Every line from the top of the material through the line holding "SYS_REGION_STATE.store, RO (R26). -/" should be copied exactly, and only those lines.

== == ==

-- ==== Sys2Proof/Machine/Fields.lean ====
section
/-! DEFINITION. The fields of the registers of every page, as the register tables of the spec give them: offset
within the view, highest and lowest bit. Written from the register tables; one constant per field. -/

namespace Sys2Proof.Machine

/-- A field of a register: byte offset of the register within the view, highest bit, lowest bit (R12). -/
structure Fld where
  off : Nat
  hi : Nat
  lo : Nat
  deriving DecidableEq, Repr

/-! Page block SYS. -/

/-- SYS_REGION_STATE.line_a, RO (R26). -/
def SYS.regionStateLineA : Fld := ⟨0x030, 1, 0⟩
/-- SYS_REGION_STATE.line_b, RO (R26). -/
def SYS.regionStateLineB : Fld := ⟨0x030, 3, 2⟩
/-- SYS_REGION_STATE.store, RO (R26). -/
def SYS.regionStateStore : Fld := ⟨0x030, 5, 4⟩
/-- SYS_REGION_STATE.switch, RO (R26). -/
def SYS.regionStateSwitch : Fld := ⟨0x030, 7, 6⟩
/-- SYS_REGION_STATE.uni, RO (R26). -/
def SYS.regionStateUni : Fld := ⟨0x030, 9, 8⟩
/-- SYS_REGION_STATE.host, RO (R26). -/
def SYS.regionStateHost : Fld := ⟨0x030, 11, 10⟩
/-- SYS_REGION_STATE.core, RO (R26). -/
def SYS.regionStateCore : Fld := ⟨0x030, 13, 12⟩
/-- SYS_REGION_STATE.security, RO (R26). -/
def SYS.regionStateSecurity : Fld := ⟨0x030, 15, 14⟩
/-- SYS_REGION_STATE.keeper, RO (R26). -/
def SYS.regionStateKeeper : Fld := ⟨0x030, 17, 16⟩
/-- SYS_DIE_READY.die_ready, RO (R26). -/
def SYS.dieReadyDieReady : Fld := ⟨0x034, 4, 0⟩
/-- SYS_DARK_ACCESS.count, RO (R45). -/
def SYS.darkAccessCount : Fld := ⟨0x038, 15, 0⟩
/-- SYS_DARK_ACCESS.last_page, RO (R45). -/
def SYS.darkAccessLastPage : Fld := ⟨0x038, 21, 16⟩
/-- SYS_DARK_ACCESS.last_was_write, RO (R45). -/
def SYS.darkAccessLastWasWrite : Fld := ⟨0x038, 22, 22⟩
/-- SYS_DARK_ACCESS.clear, WO (R45). -/
def SYS.darkAccessClear : Fld := ⟨0x038, 31, 31⟩
/-- SYS_REGION_RELEASE.release, WO (R563). -/
def SYS.regionReleaseRelease : Fld := ⟨0x03C, 8, 0⟩
/-- SYS_CONTAIN_LAST.region, RO (R563). -/
def SYS.containLastRegion : Fld := ⟨0x040, 3, 0⟩
/-- SYS_CONTAIN_LAST.cause, RO (R563). -/
def SYS.containLastCause : Fld := ⟨0x040, 5, 4⟩

/-! Page block HDR. -/

/-- PAGE_ID.page, RO (R48). -/
def HDR.pageIdPage : Fld := ⟨0x000, 7, 0⟩
/-- PAGE_ID.instance, RO (R48). -/
def HDR.pageIdInstance : Fld := ⟨0x000, 15, 8⟩
/-- PAGE_ID.block_code, RO (R48). -/
def HDR.pageIdBlockCode : Fld := ⟨0x000, 23, 16⟩
/-- PAGE_ID.version, RO (R48). -/
def HDR.pageIdVersion : Fld := ⟨0x000, 31, 24⟩
/-- PAGE_CAPS.indirect, RO (R48). -/
def HDR.pageCapsIndirect : Fld := ⟨0x004, 0, 0⟩
/-- PAGE_CAPS.triple, RO (R48). -/
def HDR.pageCapsTriple : Fld := ⟨0x004, 1, 1⟩
/-- PAGE_CAPS.more_pennants, RO (R48). -/
def HDR.pageCapsMorePennants : Fld := ⟨0x004, 2, 2⟩
/-- PAGE_CAPS.table_count, RO (R48). -/
def HDR.pageCapsTableCount : Fld := ⟨0x004, 15, 8⟩
/-- PAGE_CAPS.block_caps, RO (R48). -/
def HDR.pageCapsBlockCaps : Fld := ⟨0x004, 31, 16⟩
/-- PAGE_CTRL.enable, RW (R48). -/
def HDR.pageCtrlEnable : Fld := ⟨0x008, 0, 0⟩
/-- PAGE_CTRL.soft_reset, RW (R48). -/
def HDR.pageCtrlSoftReset : Fld := ⟨0x008, 1, 1⟩
/-- PAGE_CFG_STATUS.ignored, RO (R48). -/
def HDR.pageCfgStatusIgnored : Fld := ⟨0x00C, 0, 0⟩
/-- PAGE_CFG_STATUS.ignored_count, RO (R48). -/
def HDR.pageCfgStatusIgnoredCount : Fld := ⟨0x00C, 7, 1⟩
/-- PAGE_CFG_STATUS.ignored_offset, RO (R48). -/
def HDR.pageCfgStatusIgnoredOffset : Fld := ⟨0x00C, 17, 8⟩
/-- PAGE_CFG_STATUS.ignored_cause, RO (R48). -/
def HDR.pageCfgStatusIgnoredCause : Fld := ⟨0x00C, 19, 18⟩
/-- PAGE_CFG_STATUS.stale_count, RO (R48). -/
def HDR.pageCfgStatusStaleCount : Fld := ⟨0x00C, 27, 20⟩
/-- PAGE_CFG_STATUS.clear, WO (R48). -/
def HDR.pageCfgStatusClear : Fld := ⟨0x00C, 31, 31⟩
/-- PENNANT.events, PSQ (R48). -/
def HDR.pennantEvents : Fld := ⟨0x010, 23, 0⟩
/-- PENNANT.sequence, PSQ (R48). -/
def HDR.pennantSequence : Fld := ⟨0x010, 31, 24⟩
/-- PENNANT_MASK.mask, RW (R48). -/
def HDR.pennantMaskMask : Fld := ⟨0x014, 23, 0⟩
/-- PENNANT_ROUTE.vector, RW (R48). -/
def HDR.pennantRouteVector : Fld := ⟨0x018, 10, 0⟩
/-- PENNANT_ROUTE.route_enable, RW (R48). -/
def HDR.pennantRouteRouteEnable : Fld := ⟨0x018, 31, 31⟩
/-- INDIRECT_ADDR.entry, RW (R48). -/
def HDR.indirectAddrEntry : Fld := ⟨0x01C, 23, 0⟩
/-- INDIRECT_ADDR.word, RW (R48). -/
def HDR.indirectAddrWord : Fld := ⟨0x01C, 28, 24⟩
/-- INDIRECT_DATA.data, RW (R48). -/
def HDR.indirectDataData : Fld := ⟨0x020, 31, 0⟩
/-- INDIRECT_CTRL.table, RW (R48). -/
def HDR.indirectCtrlTable : Fld := ⟨0x024, 7, 0⟩
/-- INDIRECT_CTRL.stride, RW (R48). -/
def HDR.indirectCtrlStride : Fld := ⟨0x024, 15, 8⟩
/-- INDIRECT_CTRL.width, RO (R48). -/
def HDR.indirectCtrlWidth : Fld := ⟨0x024, 21, 16⟩
/-- TRIPLE_STATUS.disagree_count, RO (R48). -/
def HDR.tripleStatusDisagreeCount : Fld := ⟨0x028, 15, 0⟩
/-- TRIPLE_STATUS.disagree_offset, RO (R48). -/
def HDR.tripleStatusDisagreeOffset : Fld := ⟨0x028, 25, 16⟩
/-- TRIPLE_STATUS.no_majority, RO (R48). -/
def HDR.tripleStatusNoMajority : Fld := ⟨0x028, 26, 26⟩
/-- TRIPLE_STATUS.clear, WO (R48). -/
def HDR.tripleStatusClear : Fld := ⟨0x028, 31, 31⟩

/-! Page block CNT. -/

/-- CNT_SNAP_CTRL.arm, WO (R69). -/
def CNT.snapCtrlArm : Fld := ⟨0x030, 0, 0⟩
/-- CNT_SNAP_CTRL.cancel, WO (R69). -/
def CNT.snapCtrlCancel : Fld := ⟨0x030, 1, 1⟩
/-- CNT_SNAP_CTRL.arm_now, WO (R69). -/
def CNT.snapCtrlArmNow : Fld := ⟨0x030, 2, 2⟩
/-- CNT_SNAP_STATUS.state, RO (R69). -/
def CNT.snapStatusState : Fld := ⟨0x034, 1, 0⟩
/-- CNT_SNAP_STATUS.last_arm_result, RO (R69). -/
def CNT.snapStatusLastArmResult : Fld := ⟨0x034, 3, 2⟩
/-- CNT_SNAP_STATUS.current_bank, RO (R69). -/
def CNT.snapStatusCurrentBank : Fld := ⟨0x034, 4, 4⟩
/-- CNT_SNAP_STATUS.last_late, RO (R69). -/
def CNT.snapStatusLastLate : Fld := ⟨0x034, 5, 5⟩
/-- CNT_SNAP_STATUS.last_incomplete, RO (R69). -/
def CNT.snapStatusLastIncomplete : Fld := ⟨0x034, 6, 6⟩
/-- CNT_SNAP_STATUS.last_unsync, RO (R69). -/
def CNT.snapStatusLastUnsync : Fld := ⟨0x034, 7, 7⟩
/-- CNT_SNAP_STATUS.snap_count, RO (R69). -/
def CNT.snapStatusSnapCount : Fld := ⟨0x034, 31, 16⟩
/-- CNT_BANK_LOCK.lock, RW (R69). -/
def CNT.bankLockLock : Fld := ⟨0x038, 1, 0⟩
/-- CNT_TOTAL.counter_total, RO (R69). -/
def CNT.totalCounterTotal : Fld := ⟨0x03C, 31, 0⟩
/-- CNT_SNAP_TARGET.target_frac, RW (R69). -/
def CNT.snapTargetTargetFrac : Fld := ⟨0x040, 31, 0⟩
/-- CNT_SNAP_TARGET.target_ns, RW (R69). -/
def CNT.snapTargetTargetNs : Fld := ⟨0x044, 31, 0⟩
/-- CNT_SNAP_TARGET.target_sec_lo, RW (R69). -/
def CNT.snapTargetTargetSecLo : Fld := ⟨0x048, 31, 0⟩
/-- CNT_SNAP_TARGET.target_sec_hi, RW (R69). -/
def CNT.snapTargetTargetSecHi : Fld := ⟨0x04C, 31, 0⟩
/-- CNT_SNAP_ACTUAL.actual_frac, RO (R69). -/
def CNT.snapActualActualFrac : Fld := ⟨0x050, 31, 0⟩
/-- CNT_SNAP_ACTUAL.actual_ns, RO (R69). -/
def CNT.snapActualActualNs : Fld := ⟨0x054, 31, 0⟩
/-- CNT_SNAP_ACTUAL.actual_sec_lo, RO (R69). -/
def CNT.snapActualActualSecLo : Fld := ⟨0x058, 31, 0⟩
/-- CNT_SNAP_ACTUAL.actual_sec_hi, RO (R69). -/
def CNT.snapActualActualSecHi : Fld := ⟨0x05C, 31, 0⟩

/-! Page block RX. -/

/-- RX_CFG.channel, RWE (R118). -/
def RX.cfgChannel : Fld := ⟨0x030, 15, 0⟩
/-- RX_CFG.cd_max, RWE (R118). -/
def RX.cfgCdMax : Fld := ⟨0x030, 31, 16⟩
/-- RX_ACQ.timeout, RWE (R118). -/
def RX.acqTimeout : Fld := ⟨0x034, 15, 0⟩
/-- RX_FEC_CTRL.max_iter, RW (R118). -/
def RX.fecCtrlMaxIter : Fld := ⟨0x038, 4, 0⟩
/-- RX_FEC_CTRL.early_stop, RW (R118). -/
def RX.fecCtrlEarlyStop : Fld := ⟨0x038, 8, 8⟩
/-- RX_LANE_FIX.order, RO (R118). -/
def RX.laneFixOrder : Fld := ⟨0x03C, 4, 0⟩
/-- RX_LANE_FIX.signs, RO (R118). -/
def RX.laneFixSigns : Fld := ⟨0x03C, 8, 5⟩
/-- RX_LANE_FIX.forced_order, RWE (R118). -/
def RX.laneFixForcedOrder : Fld := ⟨0x03C, 20, 16⟩
/-- RX_LANE_FIX.forced_signs, RWE (R118). -/
def RX.laneFixForcedSigns : Fld := ⟨0x03C, 24, 21⟩
/-- RX_LANE_FIX.use_forced, RWE (R118). -/
def RX.laneFixUseForced : Fld := ⟨0x03C, 31, 31⟩
/-- RX_STATUS.acq_state, RO (R118). -/
def RX.statusAcqState : Fld := ⟨0x040, 2, 0⟩
/-- RX_STATUS.sig_present, RO (R118). -/
def RX.statusSigPresent : Fld := ⟨0x040, 3, 3⟩
/-- RX_STATUS.clk_lock, RO (R118). -/
def RX.statusClkLock : Fld := ⟨0x040, 4, 4⟩
/-- RX_FOM.fom, RO (R118). -/
def RX.fomFom : Fld := ⟨0x044, 15, 0⟩
/-- RX_FOM.margin, RO (R118). -/
def RX.fomMargin : Fld := ⟨0x044, 31, 16⟩
/-- RX_FOM_REF.ref, RO (R118). -/
def RX.fomRefRef : Fld := ⟨0x048, 15, 0⟩
/-- RX_FOM_ALARM.threshold, RW (R118). -/
def RX.fomAlarmThreshold : Fld := ⟨0x04C, 15, 0⟩
/-- RX_CD_EST.cd_est, RO (R118). -/
def RX.cdEstCdEst : Fld := ⟨0x050, 15, 0⟩
/-- RX_FREQ_OFS.freq_ofs, RO (R118). -/
def RX.freqOfsFreqOfs : Fld := ⟨0x054, 31, 0⟩
/-- RX_CLK_OFS.clk_ofs, RO (R118). -/
def RX.clkOfsClkOfs : Fld := ⟨0x058, 31, 0⟩
/-- RX_ITER.iter_mean, RO (R118). -/
def RX.iterIterMean : Fld := ⟨0x05C, 15, 0⟩
/-- RX_ITER.gain, RO (R118). -/
def RX.iterGain : Fld := ⟨0x05C, 23, 16⟩
/-- RX_ITER.level, RO (R118). -/
def RX.iterLevel : Fld := ⟨0x05C, 31, 24⟩

/-! Page block OFE. -/

/-- OFE_I2C_CMD.addr, RW (R119). -/
def OFE.i2cCmdAddr : Fld := ⟨0x060, 7, 0⟩
/-- OFE_I2C_CMD.cmis_page, RW (R119). -/
def OFE.i2cCmdCmisPage : Fld := ⟨0x060, 15, 8⟩
/-- OFE_I2C_CMD.wdata, RW (R119). -/
def OFE.i2cCmdWdata : Fld := ⟨0x060, 23, 16⟩
/-- OFE_I2C_CMD.write, RW (R119). -/
def OFE.i2cCmdWrite : Fld := ⟨0x060, 24, 24⟩
/-- OFE_I2C_CMD.go, WO (R119). -/
def OFE.i2cCmdGo : Fld := ⟨0x060, 25, 25⟩
/-- OFE_I2C_STATUS.rdata, RO (R119). -/
def OFE.i2cStatusRdata : Fld := ⟨0x064, 7, 0⟩
/-- OFE_I2C_STATUS.busy, RO (R119). -/
def OFE.i2cStatusBusy : Fld := ⟨0x064, 8, 8⟩
/-- OFE_I2C_STATUS.nack, RO (R119). -/
def OFE.i2cStatusNack : Fld := ⟨0x064, 9, 9⟩
/-- OFE_I2C_STATUS.timeout, RO (R119). -/
def OFE.i2cStatusTimeout : Fld := ⟨0x064, 10, 10⟩
/-- OFE_PINS.present, RO (R119). -/
def OFE.pinsPresent : Fld := ⟨0x068, 0, 0⟩
/-- OFE_PINS.int, RO (R119). -/
def OFE.pinsInt : Fld := ⟨0x068, 1, 1⟩
/-- OFE_PINS.reset_assert, RW (R119). -/
def OFE.pinsResetAssert : Fld := ⟨0x068, 2, 2⟩
/-- OFE_PINS.lpmode, RW (R119). -/
def OFE.pinsLpmode : Fld := ⟨0x068, 3, 3⟩

/-! Page block TX. -/

/-- TX_CFG.channel, RWE (R120). -/
def TX.cfgChannel : Fld := ⟨0x030, 15, 0⟩
/-- TX_CFG.gate_adv, RWE (R120). -/
def TX.cfgGateAdv : Fld := ⟨0x030, 23, 16⟩
/-- TX_PREP.lead, RWE (R120). -/
def TX.prepLead : Fld := ⟨0x034, 23, 0⟩
/-- TX_PREP_HOLD.hold, RWE (R120). -/
def TX.prepHoldHold : Fld := ⟨0x038, 23, 0⟩
/-- TX_LASER_POLICY.policy, RWT (R120). -/
def TX.laserPolicyPolicy : Fld := ⟨0x03C, 1, 0⟩
/-- TX_LAUNCH.target, RW (R120). -/
def TX.launchTarget : Fld := ⟨0x040, 11, 0⟩
/-- TX_LAUNCH.launch_max, RW (R120). -/
def TX.launchLaunchMax : Fld := ⟨0x040, 27, 16⟩
/-- TX_LAUNCH_STATUS.applied, RO (R120). -/
def TX.launchStatusApplied : Fld := ⟨0x044, 11, 0⟩
/-- TX_LAUNCH_STATUS.lehr_trim, RO (R120). -/
def TX.launchStatusLehrTrim : Fld := ⟨0x044, 23, 16⟩
/-- TX_LAUNCH_STATUS.clamped, RO (R120). -/
def TX.launchStatusClamped : Fld := ⟨0x044, 24, 24⟩
/-- TX_LAUNCH_STATUS.out_of_range, RO (R120). -/
def TX.launchStatusOutOfRange : Fld := ⟨0x044, 25, 25⟩
/-- TX_LANE_FIX.order, RWE (R120). -/
def TX.laneFixOrder : Fld := ⟨0x048, 4, 0⟩
/-- TX_LANE_FIX.signs, RWE (R120). -/
def TX.laneFixSigns : Fld := ⟨0x048, 8, 5⟩
/-- TX_STATUS.gate_drive, RO (R120). -/
def TX.statusGateDrive : Fld := ⟨0x04C, 0, 0⟩
/-- TX_STATUS.gate_readback, RO (R120). -/
def TX.statusGateReadback : Fld := ⟨0x04C, 1, 1⟩
/-- TX_STATUS.prep_drive, RO (R120). -/
def TX.statusPrepDrive : Fld := ⟨0x04C, 2, 2⟩
/-- TX_STATUS.prep_readback, RO (R120). -/
def TX.statusPrepReadback : Fld := ⟨0x04C, 3, 3⟩
/-- TX_STATUS.clock_ok, RO (R120). -/
def TX.statusClockOk : Fld := ⟨0x04C, 4, 4⟩
/-- TX_STATUS.forced_off, RO (R120). -/
def TX.statusForcedOff : Fld := ⟨0x04C, 5, 5⟩
/-- TX_STATUS.rogue_latched, RO (R120). -/
def TX.statusRogueLatched : Fld := ⟨0x04C, 6, 6⟩
/-- TX_STATUS.rogue_cause, RO (R120). -/
def TX.statusRogueCause : Fld := ⟨0x04C, 9, 7⟩
/-- TX_STATUS.effective_policy, RO (R120). -/
def TX.statusEffectivePolicy : Fld := ⟨0x04C, 11, 10⟩
/-- TX_FORCE_RELEASE.release, WO (R120). -/
def TX.forceReleaseRelease : Fld := ⟨0x050, 0, 0⟩
/-- TX_FREQ_REPORT.freq_report, RW (R120). -/
def TX.freqReportFreqReport : Fld := ⟨0x054, 31, 0⟩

== == ==

Answer below:
-- ==== Sys2Proof/Machine/Fields.lean ====
section
/-! DEFINITION. The fields of the registers of every page, as the register tables of the spec give them: offset
within the view, highest and lowest bit. Written from the register tables; one constant per field. -/

namespace Sys2Proof.Machine

/-- A field of a register: byte offset of the register within the view, highest bit, lowest bit (R12). -/
structure Fld where
  off : Nat
  hi : Nat
  lo : Nat
  deriving DecidableEq, Repr

/-! Page block SYS. -/

/-- SYS_REGION_STATE.line_a, RO (R26). -/
def SYS.regionStateLineA : Fld := ⟨0x030, 1, 0⟩
/-- SYS_REGION_STATE.line_b, RO (R26). -/
def SYS.regionStateLineB : Fld := ⟨0x030, 3, 2⟩
/-- SYS_REGION_STATE.store, RO (R26). -/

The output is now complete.